The millennial factor
This hasn’t been a good year for young life sciences CEOs vowing to upend their industries.
Theranos founder Elizabeth Holmes, 32, sought to revolutionize blood testing and is now being sued by her investors for alleged fraud in the midst of an escalating scandal. And 33-year-old Martin Shkreli, another hedge fund wunderkind, has been driven out of two companies after rising to international infamy; he’s now campaigning to get un-banned from a video gaming community as he awaits a criminal trial.

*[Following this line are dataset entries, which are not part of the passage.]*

/-- Stop a warp at an entry and deliver its trap to the supervisor: its gang is to be saved (R426). TSTAT.cause is that of the
last trap whose handler was entered (R391). -/
def Dev.deliver (d : Dev) (r : ThreadRef) (e : Entry) (f : TrapFrame) : Dev :=
  let d := d.onThread r fun t =>
    { t with frontier := insertEntry e t.frontier, clause := none, wait := .none, frame := some f, ended := false }
  match d.groupOf r with
  | some g => d.onGang g.gang fun q => if q.save.isSome then q else { q with save := some 3 }
  | none => d

/-- Enter a warp's handler with a frame: none while a chunk of it has to wait at its place, since the frame is written there before the
handler issues; a frame that cannot be written leaves the trap to the supervisor (R391). Traps are masked from then on, so a loss that
is still to be taken is held in TSTAT.pend (R393). -/
def Dev.enterHandler (d : Dev) (r : ThreadRef) (g : Group) (t : Thread) (e : Entry) (f : TrapFrame) : Option Dev :=
  match d.translateAll g.core (mkTag g.ctx g.epoch) true (frameChunks g t (lowest e.mask)) with
  | (.inr _, d) => some (d.deliver r e f)
  | (.inl tgs, d) =>
    if tgs.any fun x => d.placeWaits x.2.1 16 then none
    else
      let d := d.writeChunks g.core (mkTag g.ctx g.epoch) tgs f.bytes
      some (d.onThread r fun t =>
        { t with frontier := [⟨t.tvec, 0xFFFF, e.mask, 0, t.tvec⟩], clause := none, wait := .none, masked := true,
                 pend := t.pend || t.loss, tcause := f.cause, handlers := ⟨t.frontier, e⟩ :: t.handlers, trapped := none,
                 ended := false })

/-- A trap raised in a warp at an entry that is no longer in its frontier (R391); one in a replay ends it (R442). Its frame is checked
like a private store (R79): what misses the TLBs is asked of the walker, and the warp waits. -/
def Dev.trapWarp (d : Dev) (r : ThreadRef) (e : Entry) (k : TrapInfo) (precise viaRndv : Bool) : Dev :=
  match d.groupOf r, d.thread r with
  | some g, some t =>
    let d := d.endReplay
    let f := frameOf e k precise viaRndv
    if t.masked || t.tvec = 0 || g.priv < t.tframe.toNat + 64 || t.tframe.toNat % 16 ≠ 0 then d.deliver r e f
    else
      let needs := d.needsOf r (frameChunks g t (lowest e.mask))
      match (if needs.isEmpty then d.enterHandler r g t e f else none) with
      | some d => d
      | none =>
        (d.onThread r fun t => { t with clause := none, wait := .trap d.cycles e f, trapped := none, ended := false }).askFor r needs
  | _, _ => d

/-- The entry of the clause in progress, at the instruction about to issue. -/
def Clause.entry (c : Clause) : Entry := ⟨c.pc, c.prio, c.mask, c.wait, c.addr⟩

/-- Raise in an ended warp the faults its sequencer programs left, one at a time (R211). -/
def Dev.raiseSeqFault (d : Dev) (r : ThreadRef) : Dev :=
  match d.thread r with
  | some t =>
    match t.ended, t.trapped, t.seqFaults with
    | true, some e, (_, f) :: rest =>
      (d.onThread r fun t => { t with seqFaults := rest }).trapWarp r e ⟨f.cause, f.detail, f.pc, 0xFF⟩ true true
    | _, _, _ => d
  | none => d

/-- End the program of a sequencer: a fault is held for the forking warp (R211), the baton goes back to it (R208). -/
def Dev.seqEnd (d : Dev) (c : CoreRef) (copy : Bool) (f : Option TrapFrame) : Dev :=
  match if copy then (d.core c).copySeq else (d.core c).matSeq with
  | none => d
  | some p =>
    let p' := { p with ended := true, thread := { p.thread with frontier := [], clause := none, wait := .none } }
    let d := d.onCore c fun q =>
      if copy then { q with copySeq := some p' }
      else { q with matSeq := some p', baton := match q.baton with
        | .seq _ => .warp p.gid p.forker
        | b => b }
    match f with
    | none => d
    | some f =>
      (d.endReplay.onThread (.warp p.gid p.forker) fun t => { t with seqFaults := t.seqFaults ++ [(copy, f)] }).raiseSeqFault
        (.warp p.gid p.forker)

/-- A trap raised in a party at an entry (R391; R211 in a sequencer program; R178 in a wave, whose cause and word offset
are kept for its error replies). -/
def Dev.raiseAt (d : Dev) (r : ThreadRef) (e : Entry) (k : TrapInfo) : Dev :=
  match r with
  | .warp _ _ => d.trapWarp r e k true false
  | .seq c copy => d.seqEnd c copy (some (frameOf e k true true))
  | .wave c slot => d.onCore c fun q => { q with waves := updAt q.waves slot fun w => w.map fun w =>
      { w with fault := some (k.cause, min ((e.pc - w.entry).toNat / 4) 0xFFFF),
               thread := { w.thread with frontier := [], clause := none, wait := .none, ended := true } } }

/-- A trap raised by the instruction in progress: its saved PC is that of the instruction. -/
def Dev.raise (d : Dev) (r : ThreadRef) (k : TrapInfo) : Dev :=
  match (d.thread r).bind fun t => t.clause with
  | some c => d.raiseAt r c.entry k
  | none => d

/-- LOST taken by a release operation that found the loss bit set: the saved PC is that of the release; taking it clears
the loss bit, and what TSTAT.pend held (R127, R393). -/
def Dev.raiseLost (d : Dev) (r : ThreadRef) : Dev :=
  match (d.thread r).bind fun t => t.clause with
  | some c =>
    (d.onThread r fun t => { t with loss := false, pend := false }).trapWarp r c.entry (.plain causeLost 0) false false
  | none => d

/-! ## Going on, ending a clause (R196, R197, R199) -/

/-- A thread whose frontier is empty has ended: a warp keeps the entry it ended at (log 16), a sequencer program gives
the baton back (R208); a fault its sequencer left is raised in an ended warp (R211). -/
def Dev.endThread (d : Dev) (r : ThreadRef) (e : Entry) : Dev :=
  match r with
  | .seq c copy => d.seqEnd c copy none
  | _ => (d.onThread r fun t =>
      { t with frontier := [], clause := none, wait := .none, handlers := [], trapped := some e, ended := true }).raiseSeqFault r

/-- The frontier after the lanes of a finished clause have gone to their places (R196, R197), and the loop count (R199). -/
def Thread.afterMoves (t : Thread) (c : Clause) (ms : List (Move × Option (BitVec 16))) (tick : Nat) : Thread :=
  let f := ms.foldl (fun f m =>
    if m.1.mask = 0 then f else insertEntry ⟨m.1.pc, m.2.getD c.prio, m.1.mask, c.wait, m.1.pc⟩ f) t.frontier
  let back := ms.any fun m => m.1.taken && m.1.mask ≠ 0 && m.1.pc ≤ c.pc && (f.head?.map fun e => e.pc) = some m.1.pc
  { t with frontier := f, clause := none, wait := .none, stamp := if c.yield then tick else t.stamp,
           loopCount := if c.wasFirst && back then min (t.loopCount + 1) 64
                        else if c.byLoop then t.loopCount else 0 }

/-- End the clause in progress: its lanes go to the given places; with none left anywhere the thread ends (R210). -/
def Dev.endClause (d : Dev) (r : ThreadRef) (moves : List Move) : Dev :=
  match (d.thread r).bind fun t => t.clause with
  | none => d
  | some c =>
    let ms := moves.map fun m => (m, d.headerPriority r m.pc)
    let (tick, d) := d.bump
    let d := d.onThread r fun t => t.afterMoves c ms tick
    match d.thread r with
    | some t => if t.frontier.isEmpty && (t.handlers.all fun h => h.suspended.isEmpty) then d.endThread r c.entry else d
    | none => d

/-- Go on to the next instruction of the clause, `len` words on, or end the clause with every lane in one entry. -/
def Dev.retire (d : Dev) (r : ThreadRef) (len : Nat) : Dev :=
  match (d.thread r).bind fun t => t.clause with
  | none => d
  | some c =>
    let d := d.count r 2 1
    if c.words.length ≤ len then d.endClause r [⟨c.mask, c.next, false⟩]
    else d.onThread r fun t =>
      { t with wait := .none, clause := some { c with words := c.words.drop len, pc := c.pc + BitVec.ofNat 64 (4 * len) } }

/-- End the clause by a transfer (R297). -/
def Dev.transfer (d : Dev) (r : ThreadRef) (moves : List Move) : Dev := (d.count r 2 1).endClause r moves

/-- Hold the thread at its instruction. -/
def Dev.hold (d : Dev) (r : ThreadRef) (w : Wait) : Dev := d.onThread r fun t => { t with wait := w }

/-! ## Return from an exception (R392) -/

/-- The state of a warp after ERET with the PC its frame holds: the saved entry in the place of the handler's, with its
own priority and those of its lanes that the handler's entry still has; traps unmasked; the entries back that were suspended when
this handler was entered. A handler in which it was entered goes on. -/
def Thread.returned (t : Thread) (h : Handled) (mask : Word) (pc clause : DWord) : Thread :=
  let e := h.entry
  let f := h.suspended.foldl (fun f x => insertEntry x f) t.frontier
  let m := e.mask &&& mask
  { t with frontier := if m = 0 then f else insertEntry { e with pc := pc, mask := m, clause := clause } f,
           clause := none, wait := .none, handlers := t.handlers.drop 1, masked := false }

/-- Read the frame's bytes at its chunks. -/
def Dev.readChunks (d : Dev) (c : CoreRef) (tag : BitVec 16) : List (Nat × Target × TlbEntry) → List Byte × Dev
  | [] => ([], d)
  | (va, tg, _) :: rest =>
    let (b, d) := match tg with
      | .mem pa leaf _ =>
        match d.readThrough c tag pa leaf va 16 true none Forbidden.none none with
        | (some b, d) => (b, d)
        | (none, d) => (List.replicate 16 0, d)
      | _ => (List.replicate 16 0, d)
    let (r, d) := d.readChunks c tag rest
    (b ++ r, d)

/-- The return from an exception (R392): ILLEGAL when no handler runs; a frame that cannot be read traps (R391, R423). -/
def Dev.returnTrap (d : Dev) (r : ThreadRef) : Dev :=
  match d.groupOf r, d.thread r with
  | some g, some t =>
    match t.clause, t.handlers.head? with
    | some c, some h =>
      let e := h.entry
      let lane := lowest c.mask
      let ln := BitVec.ofNat 8 lane
      if g.priv < t.tframe.toNat + 64 then d.raise r ⟨causeBounds, 0, t.tframe.setWidth 64, ln⟩
      else if t.tframe.toNat % 16 ≠ 0 then d.raise r ⟨causeAlign, 0, t.tframe.setWidth 64, ln⟩
      else
        let tag := mkTag g.ctx g.epoch
        match d.translateAll g.core tag false (frameChunks g t lane) with
        | (.inr (va, .xlate sub), d) => d.raise r (trapXlate sub (BitVec.ofNat 64 va) ln)
        | (.inr (va, _), d) => d.raise r ⟨causePoison, 0, BitVec.ofNat 64 va, ln⟩
        | (.inl tgs, d) =>
          let (b, d) := d.readChunks g.core tag tgs
          let pc := BitVec.ofNat 64 (bytesNat (b.take 8))
          let clause := if pc = e.pc || d.inClause r e.clause pc then e.clause else pc
          let d := d.count r 2 1
          let d := d.onThread r fun t => t.returned h c.mask pc clause
          match d.thread r with
          | some t => if t.frontier.isEmpty && (t.handlers.all fun h => h.suspended.isEmpty) then d.endThread r c.entry else d
          | none => d
    | some _, none => d.raise r trapIllegal
    | none, _ => d
  | _, _ => d.raise r trapIllegal

/-- The addresses of the frame that ERET reads: none where it reads no frame (R392, R423). -/
def Dev.returnReads (d : Dev) (r : ThreadRef) : List Nat :=
  match d.groupOf r, d.thread r with
  | some g, some t =>
    match t.clause, t.handlers with
    | some c, _ :: _ =>
      if g.priv < t.tframe.toNat + 64 || t.tframe.toNat % 16 ≠ 0 then [] else frameChunks g t (lowest c.mask)
    | _, _ => []
  | _, _ => []

/-! ## Forms of the register instructions -/

/-- An instruction that changes registers and predicates of its taking-part lanes: `regs` are the register fields it
names, `f` gives a lane after it. An ALLOT trap comes first and performs no lane (R203). -/
def lanesOp (s : State) (len : Nat) (regs : List (BitVec 7)) (g : Guard) (f : Thread → Nat → Lane → Lane) : Out :=
  runFor s fun r t d =>
    match d.allotTrap r regs with
    | some k => d.raise r k
    | none => (d.onThread r fun t' => t'.mapLanes (isSeq r) (t.taking g) (f t)).retire r len

/-- An instruction that changes its thread as a whole. -/
def threadOp (s : State) (len : Nat) (regs : List (BitVec 7)) (f : Dev → ThreadRef → Thread → Thread) : Out :=
  runFor s fun r t d =>
    match d.allotTrap r regs with
    | some k => d.raise r k
    | none => (d.onThread r fun _ => f d r t).retire r len

end Sys2Proof.Machine
end

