-- ==== Sys2Proof/Machine/Fabric.lean ====
section
/-! DEFINITION. The fabric (R145 to R158): the job counter tables, sending counted messages and responses, the messages
kept until they are answered, and what an answer or a loss does to the party a message was sent for. -/

namespace Sys2Proof.Machine

/-! ## Job counter tables (R152 to R156) -/

def Die.job (k : Die) (ctx job : Nat) : Option JobEntry := k.jobs.find? fun j => j.ctx = ctx && j.job = job

/-- Whether a header carries a job key. -/
def headerOfJob (h : Header) (ctx job : Nat) : Bool := h.srcCtx.toNat == ctx && h.job.toNat == job

/-- Whether a write that waits at a home point is a message of a job. -/
def HeldItem.ofJob (x : HeldItem) (ctx job : Nat) : Bool :=
  match x with
  | .msg m => headerOfJob m.header ctx job
  | _ => false

/-- Whether a transfer is of a counted record of a job, or of a reply of it that came as a message. -/
def Transfer.ofJob (t : Transfer) (rec_ : Rec → Bool) (ctx job : Nat) : Bool :=
  match t with
  | .spawn r _ _ _ => rec_ r
  | .reply _ _ _ (some (_, m)) => headerOfJob m.header ctx job
  | _ => false

/-- Whether a job has, at this package, a message that is unconsumed, held, retried or in doubt, or a counted record that is not
done, in a pool, bound to a core, or to a copy engine as a copy record (R156). -/
def Dev.jobBusy (d : Dev) (ctx job : Nat) : Bool :=
  let rec_ := fun (r : Rec) => r.counted && r.job == ctx * 256 + job
  let req := fun (q : Request) => q.msg.any fun m => headerOfJob m.header ctx job
  (d.dies.any fun k =>
    (k.sent.any fun x => x.key = (ctx, job)) || (k.held.any fun x => x.ofJob ctx job) ||
    (k.retried.any fun x => x.2.ofJob ctx job) || (k.flowsIn.any fun f => f.held.any fun x => headerOfJob x.1.header ctx job) ||
    k.pool.any rec_ || (k.spill.any fun x => rec_ x.2)) ||
  (d.cores.any fun k => k.requests.any req || k.waves.any fun w => w.any fun w => w.reqs.any req) ||
  (d.groups.any fun g => rec_ g.record) || (d.images.any fun i => i.groups.any fun g => rec_ g.record) ||
  (d.cores.any fun k => k.copy.any fun e => e.record.any rec_) || d.transfers.any fun t => t.ofJob rec_ ctx job

/-- Whether an entry may be freed (R156). -/
def Dev.jobFreeable (d : Dev) (j : JobEntry) : Bool :=
  j.injected = j.consumed && j.doubt == 0 && !j.activity && !j.lossy && !d.between.contains (j.ctx, j.job) &&
    !(d.traverses.any fun t => t.ctx = j.ctx && t.job = j.job) && !d.jobBusy j.ctx j.job
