-- ==== Sys2Proof/Machine/Home.lean ====
section
/-! DEFINITION. What is performed at home points (R44, R96, R97, R103 to R107, R128, R131, R343): the order in which the
accesses of a die reach a line, the hold of a migration, atomics, the reads and writes of one piece of an operation, and
device registers. -/

namespace Sys2Proof.Machine

/-! ## Order of delivery (R105, R106, R149) -/

/-- Whether two targets lie in one line of memory or of host memory. -/
def clash (a b : Target) : Bool :=
  match a, b with
  | .mem p _ _, .mem q _ _ => p.line = q.line
  | .host p, .host q => p / 128 == q / 128
  | _, _ => false

def isScratch : Target → Bool
  | .scratch _ _ => true
  | .wave _ => true
  | .state _ => true
  | _ => false

/-- Whether a piece is not performed yet: a load once its value is fixed is. -/
def Piece.open_ (p : Piece) : Bool := !p.done && p.value.isNone

/-- Whether an access takes its place in the order of a line: loads, stores and atomics do; what a method call writes its wave
performs (R128), and a prefetch returns nothing (R339). -/
def Op.ordered (o : Op) : Bool :=
  match o.kind with
  | .call _ _ => false
  | _ => o.access = .load || o.access = .store || o.access = .atomic

/-- Whether a piece must be performed before another of the same die or thread: scratch accesses of one thread go in
program order; the earlier accesses of one die to one line go first, a held write only within its thread (R97, R106). -/
def goesFirst (o : Op) (q : Piece) (thread : ThreadRef) (die : Nat) (p : Piece) : Bool :=
  q.open_ &&
    ((isScratch q.target && isScratch p.target && o.thread = thread) ||
     (o.ordered && o.core.die == die && clash q.target p.target && (!q.held || o.thread = thread)))

/-- Whether an operation is a method call, and whether it is a release (R130). -/
def Op.isCall (o : Op) : Bool :=
  match o.kind with
  | .call _ _ => true
  | _ => false
def Op.isRel (o : Op) : Bool :=
  match o.kind with
  | .call _ rel => rel
  | _ => false

/-- Whether a target lies in another package. -/
def Target.remote : Target → Bool
  | .mem pa _ _ => pa.pkg.isSome
  | _ => false

/-- The physical address of a target in memory, and its leaf. -/
def Target.pa : Target → Option PAddr
  | .mem pa _ _ => some pa
  | _ => none

def Target.leaf : Target → Option Leaf
  | .mem _ l _ => some l
  | _ => none

/-- Whether the lanes of an operation are performed in ascending order: those of an atomic and of REL (R343, R347). -/
def Op.ascending (o : Op) : Bool :=
  match o.kind with
  | .rel => true
  | _ => o.access = .atomic

/-- Whether an earlier lane of its own operation keeps a piece from being performed: any for an atomic or REL (R343, R347), for a
store one that writes the same line. -/
def Op.laneWaits (o : Op) (n : Nat) (p : Piece) : Bool :=
  (o.pieces.take n).any fun q =>
    q.open_ && (o.ascending || (o.access = .store && (clash q.target p.target || (isScratch q.target && isScratch p.target))))

/-- Whether an earlier access keeps a piece from being performed. -/
def Dev.blocked (d : Dev) (o : Op) (n : Nat) : Bool :=
  match o.pieces[n]? with
  | none => true
  | some p =>
    (d.ops.any fun x => decide (x.stamp < o.stamp) && x.pieces.any fun q => goesFirst x q o.thread o.core.die p) ||
      o.laneWaits n p

/-- Whether a request of an operation's lane has still to reach its Wain. -/
def Dev.requested (d : Dev) (op lane : Nat) : Bool :=
  d.transfers.any fun t => match t with
    | .request o l _ => o == op && l == lane
    | _ => false

/-- Whether an entry of a message queue that was admitted before one is still to be performed. -/
def Dev.msgBefore (d : Dev) (c : CoreRef) (id : Nat) : Bool := (d.core c).msgs.any fun e => decide (e.id < id) && !e.done

/-- Whether the request of a method call waits for an earlier entry of its message queue: a release for each to be performed, since
what they write comes before it (R108); any other, for one to the same object until the Wain has it, for one to another object of
the line, or to another package, until it is performed (R133). -/
def Dev.callWaits (d : Dev) (o : Op) (p : Piece) : Bool :=
  o.isCall && ((o.isRel && d.msgBefore o.core o.id) ||
    d.ops.any fun x => decide (x.stamp < o.stamp) && x.isCall && x.core = o.core && x.pieces.any fun q =>
      q.open_ && clash q.target p.target && (p.target.remote || q.target.pa ≠ p.target.pa || d.requested x.id q.lane))

/-- Whether a message of an operation has still to leave for another package. -/
def Op.unsent (o : Op) : Bool := o.pieces.any fun p => p.target.remote && p.open_ && !p.sent

/-- Whether an earlier lane of a store has still to leave for a line that a piece writes: the highest lane's value is to remain
(R334). -/
def Op.storeBefore (o : Op) (n : Nat) (p : Piece) : Bool :=
  o.access = .store && (o.pieces.take n).any fun q => q.open_ && !q.sent && clash q.target p.target

/-- Whether the message of a piece may leave now: it is not on its way, its lanes are in order, no message of its die for the
same line that was issued before it is still to leave (R106, R149), and no earlier method call comes first (R133). -/
def Dev.maySend (d : Dev) (o : Op) (n : Nat) (p : Piece) : Bool :=
  !p.sent && !(o.ascending && o.laneWaits n p) && !o.storeBefore n p && !d.callWaits o p &&
    !(d.ops.any fun x => decide (x.stamp < o.stamp) && x.ordered && x.core.die == o.core.die &&
      x.pieces.any fun q => q.open_ && !q.sent && clash q.target p.target)

/-- A line that is written whole is filled without reading memory, so what memory held of it no longer matters (R49). -/
def Dev.lineWritten (d : Dev) (lpa : Nat) : Dev := { d with badLines := d.badLines.filter fun n => n ≠ d.home lpa / 128 }

/-- A write at a home point: writing a part of an uncorrectable line leaves it uncorrectable; only a write of all its bytes
replaces it. -/
def Dev.writeHome (d : Dev) (lpa : Nat) (leaf : Leaf) (hint : Option Nat) (b : List Byte) : Dev :=
  let d := d.storeHome lpa leaf hint b
  if b.length = 128 then d.lineWritten lpa else d

/-- The bytes of a line, as a bit for each, that `n` bytes from an address cover. -/
def lineBits (a n : Nat) : Nat := (2 ^ n - 1) * 2 ^ (a % 128) % 2 ^ 128

/-- The bytes of a line that the pieces of an instruction write, of all or of those performed. -/
def Op.covers (o : Op) (line : PAddr) (performed : Bool) : Nat :=
  o.pieces.foldl (fun m p => match p.target with
    | .mem a _ _ => if a.line = line && (!performed || !p.open_) then m ||| lineBits a.lpa p.data.length else m
    | _ => m) 0

/-- The stores of one instruction that together cover a line, once the last of them is performed (R49). -/
def Dev.storedLine (d : Dev) (id n : Nat) (pa : PAddr) : Dev :=
  match d.op id with
  | none => d
  | some o =>
    let o := { o with pieces := updAt o.pieces n fun p => { p with done := true } }
    if o.kind = .store && o.covers pa.line true = 2 ^ 128 - 1 then d.lineWritten pa.lpa else d

/-! ## Atomics (R343) -/

/-- Signed minimum and maximum, and compare, at 32 or 64 bits. -/
def atomicLess (wide : Bool) (a b : DWord) : Bool := if wide then a.toInt < b.toInt else a.lo.toInt < b.lo.toInt

/-- The new value of an atomic. -/
def atomicNew (op : Nat) (wide : Bool) (old b cmp : DWord) : DWord :=
  if op = 0 then old + b
  else if op = 1 then (if atomicLess wide b old then b else old)
  else if op = 2 then (if atomicLess wide old b then b else old)
  else if op = 3 then old &&& b
  else if op = 4 then old ||| b
  else if op = 5 then old ^^^ b
  else if op = 6 then b
  else if op = 7 then (if wide then (if old = cmp then b else old) else if old.lo = cmp.lo then b else old)
  else (fAddPlain old.lo b.lo).setWidth 64

/-- The value of bytes as a 64-bit value, zero above them. -/
def bytesD (b : List Byte) : DWord := BitVec.ofNat 64 (bytesNat b)

/-! ## The hold of a migration (R96, R97) -/

/-- Whether two addresses lie in one line. -/
def sameLine (a b : Nat) : Bool := a / 128 == b / 128

/-- The sender of a held item, the issuing die or the source interface of a message's flow (R97), and where its LPA leads. -/
def Dev.heldKey (d : Dev) (h : HeldItem) : (Nat × Nat) × Nat :=
  match h with
  | .piece op n _ =>
    match d.op op with
    | some o =>
      match o.pieces[n]? with
      | some ⟨_, .mem pa _ _, _, _, _, _, _, _, _, _, _⟩ => ((2 ^ 13, o.core.die), d.home pa.lpa)
      | _ => ((2 ^ 13, o.core.die), 0)
    | none => ((2 ^ 13, 0), 0)
  | .write c _ _ lpa _ _ => ((2 ^ 13, c.die), d.home lpa)
  | .log die _ lpa _ _ => ((2 ^ 13, die), d.home lpa)
  | .msg m => ((m.header.srcPkg.toNat, m.header.srcDie.toNat), d.home m.header.lpa.toNat)

/-- Whether a retried write of the same sender to the same line is still to be resent (R97): it stands with the sender's die. -/
def Dev.retriedBefore (d : Dev) (h : HeldItem) : Bool :=
  let key := d.heldKey h
  (d.die key.1.2).retried.any fun x => (d.heldKey x.2).1 = key.1 && sameLine (d.heldKey x.2).2 key.2

/-- Put a write into a die's hold queue; false when the queue is full or an earlier one was answered retry. -/
def Dev.hold_ (d : Dev) (die : Nat) (h : HeldItem) : Bool × Dev :=
  if (d.die die).held.length < 64 && !d.retriedBefore h then
    (true, d.onDie die fun k => { k with held := k.held ++ [h] })
  else (false, d)

/-- A write of this package that arrives at a home point in hold, or behind a write that was answered retry: held, or answered retry
and resent later. -/
def Dev.holdItem (d : Dev) (lpa : Nat) (h : HeldItem) : Dev :=
  let (ok, d) := if d.inHold lpa then d.hold_ (dieOf (d.home lpa)) h else (false, d)
  if ok then d else d.onDie (d.heldKey h).1.2 fun k => { k with retried := k.retried ++ [(d.now, h)] }

/-- Whether a write of this package is held or answered retry when it reaches its home point (R97). -/
def Dev.mustHold (d : Dev) (lpa : Nat) (h : HeldItem) : Bool := d.inHold lpa || d.retriedBefore h

/-- The piece of an operation is held. -/
def Dev.holdPiece (d : Dev) (lpa op n : Nat) (tag : BitVec 16) : Dev :=
  (d.holdItem lpa (.piece op n tag)).onPiece op n fun p => { p with held := true }

/-! ## Device registers (R17) -/

/-- The value a load of a device register reads: whole registers; a part of one is a free value (log 3). Addresses where
no register lies read as zero (R7, log 18). -/
def Dev.deviceRead (d : Dev) (f : Fuses) (lpa n : Nat) : List Byte × Dev :=
  if n = 8 then
    (natBytes (((regAt lpa).map fun r => (d.readReg f.secver f.revoked r).toNat).getD 0) 8, d)
  else let (v, d) := d.fresh; (natBytes v.toNat n, d)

And thus an Ivy League millennial like Ramaswamy, swooping in from Wall Street to save pharma from its own ineptitude, can sound a bit beyond belief. And that’s according to some of his biggest fans.
Yet the autodidactic CEO, a college debater and onetime rapper, has managed to win over many of his doubters.
“I don’t want to say I came away a true believer, but whatever the optics are of having a thirtysomething hedge fund guy managing an Alzheimer’s program, I had gotten past that,” said Eden Rahim, a portfolio manager at Next Edge Capital who has a stake in Axovant.
Roivant supporters also point out that Ramaswamy has a track record of identifying hidden gems of the pharma world. After graduating Harvard with a biology degree in 2007, he joined New York hedge fund QVT Financial, where he immersed himself in biotech and became a voracious processor of information, former colleagues said.
That diligence led to some hugely successful investments for QVT, particularly one in Pharmasset, developer of the hepatitis C treatment that would become a multibillion-dollar success for Gilead Sciences. Ramaswamy made partner within three years and, in 2014, found himself on Forbes’s 30 Under 30 list.
So who’s to say he can’t pull it off on a grander scale?
“Innovative ideas and clear thinking are not age-dependent qualities, just as they aren’t gender-dependent or race-dependent,” said Dr. Lynn Seely, who took the helm of Myovant after a decade at the drug maker Medivation.
But until Roivant’s grand experiment works once, there’s no proof it ever will. And Ramaswamy, as ever, is succinct.
“I don’t consider our IPOs to be our accomplishments,” he said. “I don’t consider our financings to be our accomplishments. Our contributions will be measured in the new medicines we bring to market. I can’t claim to you that we’ve accomplished much of anything meaningful until that is done.”